The religious beliefs of Muslim Algeria left their mark on culinary preferences. So in Algerian cuisine there are no dishes made from pork, as well as alcoholic drinks. Algerians can only afford light wines made from grape varieties grown in local vineyards. In Algeria they drink mainly juices, as well as milk and clean water. Algerians love black coffee, but they drink tea much less often than in other countries. The preferred meat here is lamb, which not only does not contradict the Muslim faith, but is also the most suitable type of meat for the local hot climate.

Algerian recipes make generous use of fish.

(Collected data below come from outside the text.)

-- ==== Sys2Proof/WellFormed.lean ====
section
/-! DEFINITION. What an operand must satisfy for a command to be one the device can be given: fields that fit their
carriers, and lists as long as the rule that defines them says. -/

namespace Sys2Proof

/-- Two bits of association number, 64 of channel and 32 of packet number (R458). -/
def SecTag.wellFormed (t : SecTag) : Bool := t.an < 4 && decide (t.sci < 2 ^ 64) && decide (t.pn < 2 ^ 32)

def securedWellFormed (t : Option SecTag) : Bool := t.all SecTag.wellFormed

/-- UDP ports, VLAN numbers and the source address fit their fields (R303). -/
def Path.wellFormed (p : Path) : Bool :=
  p.vlan < 4096 && p.sourcePort < 65536 && securedWellFormed p.secured &&
  match p.encap with
  | .ethernet => true
  | .udp4 port _ _ => port < 65536
  | .udp6 port _ _ => port < 65536

/-- What one jumbo frame of the port carries (R305): at most 9,216 bytes. -/
def Frame.wellFormed (f : Frame) : Bool := f.payload.length ≤ 9216 && f.path.wellFormed

/-- Positions, delivery sequence and class as a packet has them (R295, R298); the longest packet is 2,048 flits. -/
def Packet.wellFormed (p : Packet) : Bool :=
  p.source < 261 && p.destination < 261 && p.delivery < 65536 && p.cls < 3 && p.index < 2048

/-- A flit's sequence and acknowledgement are 10 bits, its kind 3 bits, its class below 3 (R282, R284). -/
def Flit.wellFormed (f : Flit) : Bool :=
  f.packet.wellFormed &&
  f.sequence < 1024 && f.ack < 1024 && f.kind < 8 && f.creditClass < 3 && f.credits < 128

/-- The first byte of a block of the stacks (R22). -/
def blockInRange (b : Nat) : Bool := b < 2 ^ 40 && b % 64 == 0

/-- One reading for each of the 93 spots and one draw for each of the 80 domains (R366, R365); parity errors and stray reads at
blocks of the stacks (R22). -/
def Readings.wellFormed (r : Readings) : Bool :=
  r.spots.length == 93 && r.domainDraw.length == 80 && r.parityErrors.all (blockInRange ·.1) &&
  r.strays.all fun x => blockInRange x.1 && blockInRange x.2

def lanesInRange (l : List (Nat × Nat)) : Bool := l.all fun x => x.1 < 256 && x.2 < 17

/-- Port widths 0 to 3 (R482). -/
def S1Facts.wellFormed (r : S1Facts) : Bool := r.portWidth < 4

/-- A Bedstone row as a defect record names it: kind 3 of a core's slice or kind 4 of a die's Millpond (R418). -/
def rowInRange (x : Nat × Nat × Nat) : Bool :=
  ((x.1 == 3 && decide (x.2.1 < 256)) || (x.1 == 4 && decide (x.2.1 < 4))) && decide (x.2.2 < 2 ^ 32)

/-- Links 0 to 5, bundles 0 to 15, directions 0 and 1, lanes 0 to 297 (R281). -/
def linkLaneInRange (x : Nat × Nat × Nat × Nat) : Bool := x.1 < 6 && x.2.1 < 16 && x.2.2.1 < 2 && x.2.2.2 < 298

/-- Units of the device (R413, R416). -/
def S2Facts.wellFormed (r : S2Facts) : Bool :=
  r.badCores.all (· < 256) && lanesInRange r.badLanes &&
  r.badRows.all rowInRange && r.badLinkLanes.all linkLaneInRange

def S3Facts.wellFormed (r : S3Facts) : Bool :=
  r.failedCores.all (· < 256) && lanesInRange r.failedLanes && (r.absentDie.getD 0 < 5)

/-- Five records, and lanes and bundles of the links (R292). -/
def S4Facts.wellFormed (r : S4Facts) : Bool :=
  r.records.length == 5 && r.failedLanes.all linkLaneInRange &&
  r.odd.all (fun x => x.link < 6 && x.bundle < 16)

def S5Facts.wellFormed (r : S5Facts) : Bool := r.badRows.all rowInRange

def S6Facts.wellFormed (r : S6Facts) : Bool :=
  r.perStack.length == 8 && r.perStack.all fun k => k.lanesRepaired < 256 && k.unreadableSegments.all (· < 128)

def S7Facts.wellFormed (r : S7Facts) : Bool :=
  r.steps.length == 8 && r.steps.all fun x => x.1 < 8 && x.2 < 3

/-- Byte offsets of the Last (R423). -/
def S8Facts.wellFormed (r : S8Facts) : Bool := r.misread.all fun x => x.1 < 448

def PtpHead.wellFormed (h : PtpHead) : Bool := h.domain < 256 && h.sequence < 65536 && h.transport < 3 && h.source.length == 16 &&
  securedWellFormed h.secured

def Beacon.wellFormed (b : Beacon) : Bool := b.serial.length == 16 && b.address < 65536 && securedWellFormed b.secured

def Forward.wellFormed (m : Forward) : Bool := m.headSerial.length == 16 && m.context < 64 && securedWellFormed m.secured

def Answer.wellFormed (a : Answer) : Bool := a.status < 65536 && securedWellFormed a.secured

def CopyMsg.wellFormed (m : CopyMsg) : Bool := m.sourceSerial.length == 16 && m.data.length ≤ 8704 && securedWellFormed m.secured

/-- A reply's opcode is 0x0E87 or a reserved one (R431). -/
def AckHead.wellFormed (h : AckHead) : Bool :=
  decide (0x0E87 ≤ h.opcode) && h.opcode ≤ 0x0EFF && h.context < 64 && securedWellFormed h.secured

/-- The fields of an image's header, its key, its signature and its body, no longer than a slot (R447). -/
def imageWellFormed (fields key signature body : List Byte) : Bool :=
  fields.length == 64 && key.length == 97 && signature.length == 96 && body.length + 320 ≤ 8388608

/-- The frame of a command of the host. -/
def Instr.frame? : Instr → Option Frame
  | .sessionHello f | .sessionOpen f | .sessionClose f | .planLoad f | .planUnload f | .runStep f | .runBook f
  | .runUnbook f | .seqArea f | .seqOpen f | .seqExtend f | .seqTrim f | .seqClose f | .ctxOpen f | .ctxClose f
  | .ctxReset f | .ctxSave f | .ctxRestore f | .memRead f | .memWrite f | .memSplit f | .pageMap f | .pageUnmap f
  | .pageRetire f | .segRecode f | .segRetire f | .quernMode f | .regRead f | .regWrite f | .logRead f
  | .statusDevice f | .statusContext f | .timeSet f | .timeSource f | .fabricAddress f | .fabricJoin f
  | .fabricLeave f | .fabricStatus f | .fabricCopy f | .fabricMigrate f | .cascadeForm f | .cascadeFollow f
  | .cascadeLeave f | .cascadeRun f | .fwStatus f | .fwWrite f | .fwActivate f | .fwAuthorise f | .fwEnroll f
  | .fwRemove f | .fwMacsec f | .attestIdentity f | .attestReport f | .injectLink f | .injectPort f | .injectEcc f
  | .injectClear f | .injectStatus f | .powerDomain f | .powerPolicy f | .powerDoze f | .powerWake f | .hostAck f
  | .positionLoRead f | .troubleBitClear f | .counterClear f | .wheelSourceWrite f | .holdLimitWrite f
  | .udpPortWrite f | .recoveryCfgWrite f | .lastLatchClear f => some f
  | _ => none

/-- The widths of an Announce message's fields (IEEE 1588; PRESUMED, assumption log 38). -/
def ClockData.wellFormed (c : ClockData) : Bool :=
  c.priority1 < 256 && c.clockClass < 256 && c.accuracy < 256 && c.variance < 65536 && c.priority2 < 256 &&
  c.grandmaster < 2 ^ 64 && c.steps < 65536

/-- The operands of a command are ones the device can be given. -/
def Instr.wellFormed (i : Instr) : Bool :=
  match i.frame? with
  | some f => f.wellFormed
  | none =>
    match i with
    | .linkFlitReceived _ _ _ f => f.wellFormed
    | .retrainDone _ _ _ failing => failing.all (· < 298)
    | .housekeepingRound r => r.wellFormed
    | .stageS1SluiceBoot r => r.wellFormed
    | .stageS2FuseRead r => r.wellFormed
    | .stageS3RunnerDiesUp r => r.wellFormed
    | .stageS4WeltTraining r => r.wellFormed
    | .stageS5BedstoneTest r => r.wellFormed
    | .stageS6MemoryTraining r => r.wellFormed
    | .stageS7CheckerTest r => r.wellFormed
    | .stageS8LastCheck r => r.wellFormed
    | .ptpSync m => m.head.wellFormed
    | .ptpAnnounce m => m.head.wellFormed && m.clock.wellFormed
    | .ptpFollowUp h _ _ => h.wellFormed
    | .ptpDelayResp m => m.head.wellFormed
    | .beaconReceived b => b.wellFormed
    | .probe m => m.wellFormed
    | .commit m _ => m.wellFormed
    | .probeAnswer a => a.wellFormed
    | .commitAnswer a => a.wellFormed
    | .copyDestinationCheck m => m.wellFormed
    | .copyPagePiece m => m.wellFormed
    | .contextResetDrained c => c < 64
    | .tagsDrained c _ => c < 64
    | .completionSend c => c < 64 || c == 255
    | .completionResendTimer c => c < 64 || c == 255
    | .commandCompletion c _ => c < 64 || c == 255
    | .slicePatrolScrub _ line => line < 786432
    | .stackPatrolScrub _ row => row < 2097152
    | .meshProgressWatchdog _ stuck => stuck.all (·.1 < 256)
    | .i2cEepromRead x n => x.address < 128 && x.offset < 256 && n ≤ 256
    | .coolantMonitorRead x n => x.address < 128 && x.offset < 16 && n ≤ 16
    | .copyAck h _ _ _ _ => h.wellFormed
    | .arpRequest sender _ => securedWellFormed sender.2
    | .neighborSolicitation sender _ => securedWellFormed sender.2
    | .testFirmwareLoad fields key signature body => imageWellFormed fields key signature body
    | .portLinkChange _ m _ _ => m.kind < 3 && m.width < 4
    | _ => true

end Sys2Proof
end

It is prepared in a variety of ways and served with a wide variety of sauces.

Dishes of Algerian cuisine are invariably generously seasoned with spices and herbs. You can list them all for as long as you like, here are just a few of them: cinnamon, turmeric, anise, nutmeg, ginger, cloves, cardamom, cumin, pepper, cumin, coriander.

Of course, a rare dish of Algerian cuisine is complete without vegetables. The most popular here are vegetable salads and vegetable snacks. For example, peppers with olive oil, anchovies with garlic, cucumbers with cream, and, of course, a salad of fried peppers and tomatoes. People in Algeria eat potatoes, eggplants, artichokes, onions, and various legumes.

Of course, Algerians have special culinary traditions associated with the great Muslim holiday of Ramadan. Traditional dishes of this holiday are El Ham Lalu - a dish of lamb with fruit, as well as the well-known wheat vegetarian soup, to which cilantro and mint are added. This soup turns out to be quite thick, but incredibly tasty, despite the lack of meat.

And yet, meat dishes occupy the main place in Algerian cuisine recipes. Here one cannot fail to mention such famous dishes as huzibet with cheese and spinach, which is a hot dish, as well as turtu with meat, very reminiscent of the usual pies.

So, in conclusion, it is worth saying that Algerian cuisine, although subject to powerful external influences, managed to retain its originality and unique local flavor.

The national dish of the Algerians is couscous, steamed wheat, served with lamb and chicken, boiled vegetables and sauce. Translated from Arabic, couscous, ta"am, means “food.” Turnips, onions, raisins, peas, red pepper, salt, cumin and coriander are also added to couscous.

This dish can also be sweet - just add honey, cinnamon or almonds. Lamb meat is popular - it is fried over an open fire and served with bread. The dish is called mechoui. Also on the table of an Algerian family is the spicy chorba soup; dolma – a mixture of tomatoes and peppers; burek – minced meat with onion and egg, fried in batter.

Poor Algerians subsist on baked goods made from mixed grains and a drink consisting of crushed goat's milk cheese and water.

In Algeria they drink strong black coffee and sweet mint tea, as well as apricot and other fruit juices. Lavan, a mixture of yogurt with water and mint leaves, is popular. In Algeria, vineyards grow and wine is made, but alcoholic products are not in demand, since they are prohibited according to Islamic law.

Traditions in food

In honor of religious holidays, families prepare special dishes. On Mulud, the birthday of the Prophet Muhammad, Algerians eat dried fruits in large quantities. During the month of Ramadan, Muslims do not eat or drink at all during daylight hours.

As darkness falls, everyone sits down to a family meal. Eid al-Fitr, which symbolizes the end of the month of Ramadan, is marked by a variety of delicious foods, especially baked goods and other sweets.